4. Changing Environment – Government Pushing for Change

Through the Ministry of Education, Culture, Sports, Science and Technology (MEXT) and the Ministry of

Economy, Trade and Industry (METI) the Japanese government has been allocating funding for

nanotechnology programmes (46). Basic and applied research is supported by these ministries through the

Japan Science and Technology Agency (JST) (47).

Various basic plans have been implemented over the years including nanotechnology. Under the latest

basic plan, the 4th Science & Technology Basic Plan (1 April 2011 – 31 March 2016) nanotechnology is no

longer prioritized in favour of Life Innovation and Green Innovation.

To achieve the goals of the 4th S&T Basic Plan, the target level of government R&D is 1 percent of GDP

with the total for five years to be about 25 trillion yen (48).

The positioning of Life Innovation in the new basic plan is to realize high quality of life in an aging society.

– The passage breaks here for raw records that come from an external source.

/-- R293: a packet is counted in its message. -/
def countPacket (h : PktHdr) (marks : Nat) (data : List Byte) (m : RxMsg) : RxMsg :=
  { m with got := tput m.got h.index (some data), marks := m.marks + marks
           count := if h.last then some h.count else m.count
           check := if h.last then h.check else m.check }

/-- R293: every packet of a message has been counted. -/
def messageWhole (m : RxMsg) : Bool :=
  m.count == some m.got.length

/-- R293: the data bytes of a message, in order. -/
def messageData (m : RxMsg) : List Byte :=
  m.got.flatMap fun e => e.2.getD []

/-- R294: a message is answered. -/
def answerMsg (h : PktHdr) (ack : List Byte) (s : State) : State :=
  sendAck h.src false ack s

/-- R294: a message is dropped and answered with the status of its check; a failed write answers it in the same way. -/
def dropMessage (h : PktHdr) (m : RxMsg) (st : Status) (detail : Nat) (s : State) : State :=
  answerMsg h (ackData h.msg st detail 0 0) (putEntry h { m with dropped := true } s)

/-- R293, R294: a message that is whole is answered; the bytes of one whose CHECK does not match are undefined, and `bad` is
what else follows here. -/
def finishMessage (h : PktHdr) (m : RxMsg) (local_ : Nat) (bad : State → State) (s : State) : State :=
  if !messageWhole m then s
  else if m.dropped then putEntry h { m with answer := some [] } s
  else
    let data := messageData m
    let good := m.check == crc32c data
    let ack := ackData h.msg (if good then .sOk else .eDataError) 0 m.got.length m.marks
    let s := answerMsg h ack (putEntry h { m with answer := some ack, got := [] } s)
    if good then s else bad (markUndef local_ data.length (checkMismatch s))

/-- R293-R295: a packet of a message of several: checked and performed unless its index has been counted; a resent last
packet of a message already answered is answered so again. -/
def receivePacket (h : PktHdr) (marks : Nat) (local_ : Nat) (data : List Byte)
    (bad : State → State) (perform : State → Option (Status × Nat) × State) (s : State) : State :=
  match entryFor h s with
  | none => dropPacket false s
  | some m =>
    match m.answer with
    | some ack => if h.last && !ack.isEmpty then answerMsg h ack s else s
    | none =>
      if (tget m.got h.index).isSome then s
      else
        let m1 := countPacket h marks data m
        if m.dropped then finishMessage h m1 local_ bad (putEntry h m1 s)
        else
          match perform s with
          | (none, s) => finishMessage h m1 local_ bad (putEntry h m1 s)
          | (some (st, d), s) =>
            let m2 := { m1 with dropped := true }
            finishMessage h m2 local_ bad (dropMessage h m1 st d s)

/-- R293, R294: a one-packet message: performed once and answered; a resent one is answered so again. -/
def receiveOne (h : PktHdr) (perform : State → List Byte × State) (answer : List Byte → State → State) (s : State) : State :=
  match entryFor h s with
  | none => dropPacket false s
  | some m =>
    match m.answer with
    | some ack => answer ack s
    | none =>
      let (ack, s) := perform s
      answer ack (putEntry h { m with answer := some ack } s)

/-- R223, R291: a packet is taken by the device that its DEST names, and may wait for spilled lines; a quarantined strand's have been discarded (R310). -/
def headed (payload : List Byte) (f : PktHdr → List Byte → State → State) (s : State) : Host.Outcome State Fault Refusal :=
  .next (spillGate .fabric (f (pktHdr payload) (payload.drop 32)) s)

/-! ### Operations at their target -/

/-- R293: PUT and PUT_REDUCE data at the target. -/
def putPacket (reduce : Bool) (marks : Nat) (h : PktHdr) (body : List Byte) (s : State) : State :=
  let data := body.take (pieceLen h)
  let at_ := gaLocal h.gaddr + h.msgOff
  receivePacket h marks at_ data id (fun s =>
    match arriveCheck h.gaddr h.opLen accRemoteWrite s with
    | (some e, s) => (some e, s)
    | (none, s) =>
      let w := targetWrite reduce h.redOp h.dtype (at_ + 224 * h.index) data s
      (w.1.map fun st => (st, 0), w.2)) s

/-- PUT_DATA (R293). -/
def execPutData (payload : List Byte) (marks : Fin 128) (s : State) : Host.Outcome State Fault Refusal :=
  headed payload (putPacket false marks) s

/-- PUT_REDUCE_DATA (R182, R293). -/
def execPutReduceData (payload : List Byte) (marks : Fin 128) (s : State) : Host.Outcome State Fault Refusal :=
  headed payload (putPacket true marks) s

/-- R297: the data of a GET leaves for the requester, in messages that the requester answers. -/
def sendGetData (h : PktHdr) (reply : Nat) (data : List Byte) (s : State) : State :=
  if h.opLen = 0 then s
  else
    let n := pieces h.opLen
    let (k, s) := newOp { op := 0x04, client := .fabric, dest := h.src, open_ := n } s
    sendMessages k h.src { op := 0x04, opLen := h.opLen, gaddr := reply } data (List.range n) s

/-- R297: a GET request at the target: checked with REMOTE_READ, its data read, and sent. -/
def getPacket (marks : Nat) (h : PktHdr) (body : List Byte) (s : State) : State :=
  receiveOne h (fun s =>
    match arriveCheck h.gaddr h.opLen accRemoteRead s with
    | (some (st, d), s) => (ackData h.msg st d 1 marks, s)
    | (none, s) =>
      let r := fabricRead (gaLocal h.gaddr) h.opLen s
      match r.err with
      | some st => (ackData h.msg st 0 1 marks, clientError .fabric st r.s)
      | none => (ackData h.msg .sOk 0 1 marks, sendGetData h (fieldOf body 0 8) r.bytes r.s)) (answerMsg h) s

Some of the sub-goals are:

Development of innovative diagnostic and treatment methods

Promote translational research

Accelerate innovation by affirmative legal framework

Under the new basic plan, “design-based” R&D will have an important function that will shorten the time

span leading to innovation (49).

In order to reduce the time span from discovery and innovation to commercialization, the importance to

establish open user facility networks to promote the integration of dissimilar fields and academic-industry

collaboration is emphasized.

It is apparent that the government is aiming at more concrete and speedy results for R&D. Issue-driven

innovation based on “exit-oriented” R&D is targeted to impact the competitive power of related industries.

A report by the Japan Science & Technology Agency titled “Japan’s New Science and Innovation Policy –

Beyond the Boundaries for Innovation”, published in 2011 (50) lists up the time span for selected target

applications of nanomedicine, such as:

Molecular imaging (2015-2020)

Integrated system of drug delivery, diagnosis and treatment (2015-2020)

Implant devices for diagnosis and treatment (2020-2030)

Nano-cell surgery (2020-2030)

3D-imaging in cells (2020-2030)

These are quite ambitious targets showing the directions where R&D will be focused.

In addition to the latest basic plan, there are other signals that the government is increasingly prioritizing

innovative medicine. For instance, The Ministry of Health, Labour and Welfare will jointly with the European

Union (EU) promote the development of nano-based block copolymer micelles. Together with European



Medicines Agency (EMA) the ministry has released a reflection paper (February 2013) emphasizing that

such micelles are able to preferentially accumulate in solid tumors (51).

The drug candidates in clinical trials listed in section 3.4. seem to have something like the status of

“national projects” and are referred to in various documents compiled by government agencies.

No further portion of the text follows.